Consciously Incompetent

Work has been not too great. This week I wondered twice how could I have possibly been hired if all I do is mess up. My self-esteem is down in the gutter. People said I did good this week, but I dont believe them... on my opinion they were just feeling bad for getting angry at me so many times. When things were hectic they were all quick to tell me how I should have done this or that differently. I overheard some of my team partners say that all I do is sit on my ass and hence mess up all our timelines. The amount of stress I felt this week I havent felt in at least a year. I worked every hour that I wasn't asleep and that still wasnt enough for me not to mess up a billion times. We worked 12+ hour days everyday, shared every meal together and the only privacy I had was the 3 hours I was working in my room before I passed out asleep. The week is over but honestly, its going to get worse before it gets better...

I went out last night drinking because I had to let loose somehow... but it turns out my friends are all stressed about work too. So we drink and we bitch about work... on how great it is, on how we know it will be better, on how we know it will be okay and how tomorrow isnt coming soon enough! So I stress about it some more... and then when I finally get home, to my space, my bed, my time... I dream about work! I wake up at 8am freaking out that I overslept and how I cant be late. I go back to sleep just to dream of how I didnt do things right this last week.

I knew it was going to be bad. I've always known that the transition to work wasnt supposed to be easy... Ive always known that working here would stretch me and stretch me and when I thought I would break they would stretch me some more. I always knew Id have too much responsibility with too little experience. They email me once a week to remind me that I should be feeling miserable right now. BUT I also have always been 'above average' and so many things that should be tough I usually do okay with. Not this time!

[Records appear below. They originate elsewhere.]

-- ==== Sys2Proof/Machine/Cairns.lean ====
section
/-! DEFINITION. Cairns and armed waits (R92, R144 to R149). -/

namespace Sys2Proof.Machine

/-! ## The store -/

/-- The cairn of a number; one that is not listed is FREE. -/
def cairnOf (s : State) (n : Nat) : Option CairnRec := s.cairns.find? fun c => c.num == n

/-- Whether a cairn lies in the range of a partition (R60). -/
def inRange (p : Partition) (n : Nat) : Bool :=
  decide (p.cfg.cairnFirst ≤ n ∧ n < p.cfg.cairnFirst + p.cfg.cairnCount)

/-- The cairn of a number when it is allocated in the range of partition `f`. -/
def ownCairn (s : State) (f n : Nat) : Option CairnRec :=
  (cairnOf s n).filter fun _ => match partOf s f with
    | some p => inRange p n
    | none => false

/-- The HOST cairn of a number in the range of partition `f` (R92). -/
def hostCairn (s : State) (f n : Nat) : Option CairnRec := (ownCairn s f n).filter fun c => decide (c.st = .host)

/-- Sets a cairn's value, and with it the commit journal's copy. -/
def setCairn (s : State) (n v : Nat) : State :=
  { s with cairns := modifyWhere s.cairns (fun c => c.num == n) fun c => { c with val := v, copy := v } }

/-- The partition in whose range a cairn lies. -/
def cairnPart (s : State) (n : Nat) : Option Nat := (s.parts.find? fun p => inRange p n).map Partition.id

/-- The value of a cairn. -/
def cairnVal (s : State) (n : Nat) : Nat := ((cairnOf s n).map CairnRec.val).getD 0

/-- The TCLK count at which a wait expires (R148). -/
def waitExpiry (w : WaitRec) : Nat := w.armTs + 120 * w.timeoutUs

/-- Whether a wait is satisfied at the end of a TCLK count: the value has come to its threshold, and the count is not past its
expiry (R148). -/
def satisfied (s : State) (w : WaitRec) : Bool := decide (w.threshold ≤ cairnVal s w.cairn) && decide (s.tclk ≤ waitExpiry w)

/-- Ends a wait with ST_CAIRN_TIMEOUT and the value it found (R148). -/
def waitExpires (s : State) (w : WaitRec) : State :=
  let s := updStats s w.owner fun p => { p with waitTimeouts := p.waitTimeouts + 1 }
  complete s w.msg .cairnTimeout 0xFFFF (leBytes 4 (cairnVal s w.cairn))

/-- The end of a TCLK count resolves the waits: those satisfied complete with the value after every signal of the count, and one
with no timeout, which is tested once, ends unsatisfied (R92, R148). -/
def resolveWaits (s : State) : State :=
  let ends (w : WaitRec) : Bool := satisfied s w || w.timeoutUs == 0
  (s.waits.filter ends).foldl (fun t w =>
    if satisfied s w then complete t w.msg .ok 0xFFFF (leBytes 4 (cairnVal s w.cairn)) else waitExpires t w)
    { s with waits := s.waits.filter fun w => !ends w }

/-- A device signal: it adds modulo 2^32, and a wrap writes a record (R146, R147). -/
def deviceSignal (s : State) (n add : Nat) (remote : Bool) : State :=
  match cairnOf s n with
  | none => s
  | some c =>
    let v := (c.val + add) % 2 ^ 32
    let s := setCairn s n v
    let s := if c.val + add ≥ 2 ^ 32 then record s 0x0207 (leBytes 4 n) else s
    match cairnPart s n with
    | some i => updStats s i fun p =>
        { p with signalsDevice := p.signalsDevice + 1, signalsRemote := p.signalsRemote + bit remote }
    | none => s

/-! ## The opcodes (R92) -/

/-- Whether `n` cairns from `a` are FREE and lie in the range of partition `p`. -/
def freeRunAt (s : State) (p : Partition) (n a : Nat) : Bool :=
  decide (p.cfg.cairnFirst ≤ a ∧ a + n ≤ p.cfg.cairnFirst + p.cfg.cairnCount) &&
  !(s.cairns.any fun c => decide (a ≤ c.num ∧ c.num < a + n))

/-- The first cairn of the lowest run of `n` FREE cairns: it begins the range or follows a cairn in use. -/
def freeRun (s : State) (p : Partition) (n : Nat) : Option Nat :=
  let starts := p.cfg.cairnFirst :: (s.cairns.filter fun c => inRange p c.num).map fun c => c.num + 1
  (sortBy (fun a b => decide (a < b)) starts).find? (freeRunAt s p n)

/-- CAIRN_ALLOC. -/
def execCairnAlloc (f : Nat) (src : Src) (s : State) : Res :=
  onMessage s f src 0x0701 notHeld fun s x =>
    let n := le x.bytes 32 4
    let v := le x.bytes 36 4
    let run := (partOf s f).bind fun p => freeRun s p n
    settle s x (failIf run.isNone .cairnExhausted) fun s =>
      let a := run.getD 0
      let new := (List.range n).map fun i =>
        ({ num := a + i, st := .host, val := v, copy := v, run := s.nextRun } : CairnRec)
      let s := { s with cairns := s.cairns ++ new, nextRun := s.nextRun + 1 }
      complete s x.id .ok 0xFFFF (resultAt [(0, 4, a), (4, 4, n)])

/-- The check of R92 that a range lies inside the store. -/
def cairnSpan (b : List Byte) : Check := failIf (decide (131072 < le b 32 4 + le b 36 4)) .lenExceedsBuffer 36

/-- The cairn numbers of a range opcode. -/
def cairnNums (b : List Byte) : List Nat := (List.range (le b 36 4)).map fun i => le b 32 4 + i

/-- Whether an open contract names a cairn: one of its stage cairns, or its DONE_CAIRN (R144). -/
def cairnInUse (s : State) (n : Nat) : Bool :=
  s.contracts.any fun k => isOpen k && (k.stageCairns.contains n || k.rcd.terms.doneCairn == n)

/-- CAIRN_FREE (R92, R144): STAGE cairns pass the reference check and are then in use. -/
def execCairnFree (f : Nat) (src : Src) (s : State) : Res :=
  onMessage s f src 0x0702 notHeld fun s x =>
    let ns := cairnNums x.bytes
    let stage (n : Nat) : Bool := (cairnOf s n).any fun c => decide (c.st = .stage)
    settle s x (firstSome
      [cairnSpan x.bytes,
       failIf (ns.any fun n => (ownCairn s f n).isNone) .badReference 32,
       failIf (ns.any fun n => stage n || cairnInUse s n) .inUseByContract,
       failIf (s.waits.any fun w => ns.contains w.cairn) .busy]) fun s =>
      complete { s with cairns := s.cairns.filter fun c => !ns.contains c.num } x.id .ok

/-- CAIRN_SIGNAL (R92, R146): a host signal never wraps. -/
def execCairnSignal (f : Nat) (src : Src) (s : State) : Res :=
  onMessage s f src 0x0703 notHeld fun s x =>
    let n := le x.bytes 32 4
    let add := le x.bytes 36 4
    settle s x (withRef (hostCairn s f n) 32 fun c => failIf (decide (2 ^ 32 ≤ c.val + add)) .fieldRange 36) fun s =>
      match cairnOf s n with
      | none => s
      | some c =>
        let s := updStats s f fun p => { p with signalsHost := p.signalsHost + 1 }
        complete (setCairn s n (c.val + add)) x.id .ok

/-- CAIRN_WAIT_ARM (R92, R148): the wait is armed. Where its threshold is already met, or TIMEOUT_US is 0, the end of this TCLK
count resolves it. -/
def execCairnWaitArm (f : Nat) (src : Src) (s : State) : Res :=
  onMessage s f src 0x0704 notHeld fun s x =>
    let n := le x.bytes 32 4
    let us := le x.bytes 40 4
    settle s x (failIf (hostCairn s f n).isNone .badReference 32) fun s =>
      let w : WaitRec :=
        { id := s.nextWait, owner := f, cairn := n, threshold := le x.bytes 36 4, msg := x.id, armTs := s.tclk,
          timeoutUs := us }
      { s with waits := s.waits ++ [w], nextWait := s.nextWait + 1 }

/-- CAIRN_QUERY (R92). -/
def execCairnQuery (f : Nat) (src : Src) (s : State) : Res :=
  onMessage s f src 0x0705 notHeld fun s x =>
    let ns := cairnNums x.bytes
    settle s x (firstSome
      [cairnSpan x.bytes, failIf (ns.any fun n => (hostCairn s f n).isNone) .badReference 32]) fun s =>
      complete s x.id .ok 0xFFFF (ns.flatMap fun n => leBytes 4 ((cairnOf s n).map CairnRec.val |>.getD 0))

/-- CAIRN_WAIT_TIMEOUT (R148): an armed wait ends whose expiry has passed; a signal at the instant of the expiry still comes
first. -/
def execCairnWaitTimeout (w : Nat) (s : State) : Res :=
  .next <| match s.waits.find? fun x => x.id == w with
    | none => s
    | some x =>
      if s.tclk ≤ waitExpiry x then s
      else waitExpires { s with waits := s.waits.filter fun y => y.id != w } x

end Sys2Proof.Machine
end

Although Ive felt all this stress I never thought Id be fired. But my manager sure made me worry when she said 'You must be stressed now... I remember when I used to think that I could get fired at any moment. Dont worry, it passes.' GREAT! Should I have been worried about getting fired too? I wasnt before... I dont think I will but maybe I should be worried about that?

So I sit here, wanting someone to talk to so that I can fill my head with something other than to-do lists... My dinner plans should help, but its still 6 hours away...

I just need to hold tight and plow through. It will eventually get better (at least I hope).